What the exercise asks. Exactly the lines below from the one with "apart (R66). -/" up to and including the one with "split <;> simp only [hcancel]" make up the answer, with nothing else added.

Input data.
@[simp] theorem State.lane_setLane_self (s : State) (l : LaneId) (k : Lane) : (s.setLane l k).lane l = k := by
  simp [State.lane_setLane]

/-- A lane record after one is changed. -/
theorem State.lane_modLane (s : State) (l m : LaneId) (f : Lane → Lane) :
    (s.modLane l f).lane m = if l = m then f (s.lane l) else s.lane m := by
  simp [State.modLane, State.lane_setLane]

@[simp] theorem State.lane_modLane_self (s : State) (l : LaneId) (f : Lane → Lane) :
    (s.modLane l f).lane l = f (s.lane l) := by
  simp [State.lane_modLane]

/-- What is held for a card after one is replaced. -/
theorem State.card_setCard (s : State) (c d : CardId) (k : CardCtl) :
    (s.setCard c k).card d = if c = d then k else s.card d := by
  simp [State.card, State.setCard, Vector.getElem_set, Fin.ext_iff]

@[simp] theorem State.card_setCard_self (s : State) (c : CardId) (k : CardCtl) : (s.setCard c k).card c = k := by
  simp [State.card_setCard]

/-- A trip flag after one is set. -/
theorem State.tripped_setTripped (s : State) (x y : Bus) (b : Bool) :
    (s.setTripped x b).tripped y = if x = y then b else s.tripped y := by
  simp [State.tripped, State.setTripped, Vector.getElem_set, Fin.ext_iff]

/-- A supply record after one is set. -/
theorem State.supplyOn_setSupply (s : State) (t u : Site) (b : Bool) :
    (s.setSupply t b).supplyOn u = if t = u then b else s.supplyOn u := by
  simp [State.supplyOn, State.setSupply, Vector.getElem_set, Fin.ext_iff]

/-- A block's presence after one is set. -/
theorem State.blockPresence_setPresence (s : State) (b d : Block) (v : Presence) :
    (s.setPresence b v).blockPresence d = if b = d then v else s.blockPresence d := by
  simp [State.blockPresence, State.setPresence, Vector.getElem_set, Fin.ext_iff]

/-- A site verdict record after one is replaced. -/
theorem State.verdict_setVerdict (s : State) (t u : Site) (v : SiteVerdict) :
    (s.setVerdict t v).verdict u = if t = u then v else s.verdict u := by
  simp [State.verdict, State.setVerdict, Vector.getElem_set, Fin.ext_iff]

/-! ### Entering HALTED, and RACK RESET at one context -/

@[simp] theorem enterHalted_ctx_self (s : State) (x : Bus) :
    (enterHalted s x).ctx x = { s.ctx x with state := .halted, relDone := false } := by simp [enterHalted]

/-- Entering HALTED makes STEP pending (R131, R194). -/
@[simp] theorem enterHalted_attn (s : State) (x : Bus) :
    (enterHalted s x).trunk.attn = s.trunk.attn.raised .step := rfl

/-- What RACK RESET makes of a source record rests on the tables and the lanes alone. -/
theorem resetRecord_congr {s t : State} (x : Bus) (htab : t.tables = s.tables) (hlan : t.lanes = s.lanes) :
    resetRecord t x = resetRecord s x := by
  have hbus : t.busEntry x = s.busEntry x := by simp only [State.busEntry, htab]
  have husable : t.channelUsable x = s.channelUsable x := by
    unfold State.channelUsable State.laneHasInstrument State.lane
    dsimp only
    rw [hbus, hlan]
  unfold resetRecord
  rw [hbus, husable]

/-- RACK RESET gives a context its power-reset values, the source record apart (R66). -/
theorem resetCtx_ctx_self (s : State) (x : Bus) :
    (resetCtx s x).ctx x = { Ctx.initial with source := resetRecord s x } := by
  have hcancel : resetRecord (cancelTake s x) x = resetRecord s x :=
    resetRecord_congr x (by unfold cancelTake; dsimp only; split <;> rfl) (by unfold cancelTake; dsimp only; split <;> rfl)
  simp only [resetCtx, resetSource, State.ctx_modCtx_self, State.setSource_ctx_self]
  split <;> simp only [hcancel]

end Sys2Proof.Machine
end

Answer box.
/-- RACK RESET gives a context its power-reset values, the source record apart (R66). -/
theorem resetCtx_ctx_self (s : State) (x : Bus) :
    (resetCtx s x).ctx x = { Ctx.initial with source := resetRecord s x } := by
  have hcancel : resetRecord (cancelTake s x) x = resetRecord s x :=
    resetRecord_congr x (by unfold cancelTake; dsimp only; split <;> rfl) (by unfold cancelTake; dsimp only; split <;> rfl)
  simp only [resetCtx, resetSource, State.ctx_modCtx_self, State.setSource_ctx_self]
  split <;> simp only [hcancel]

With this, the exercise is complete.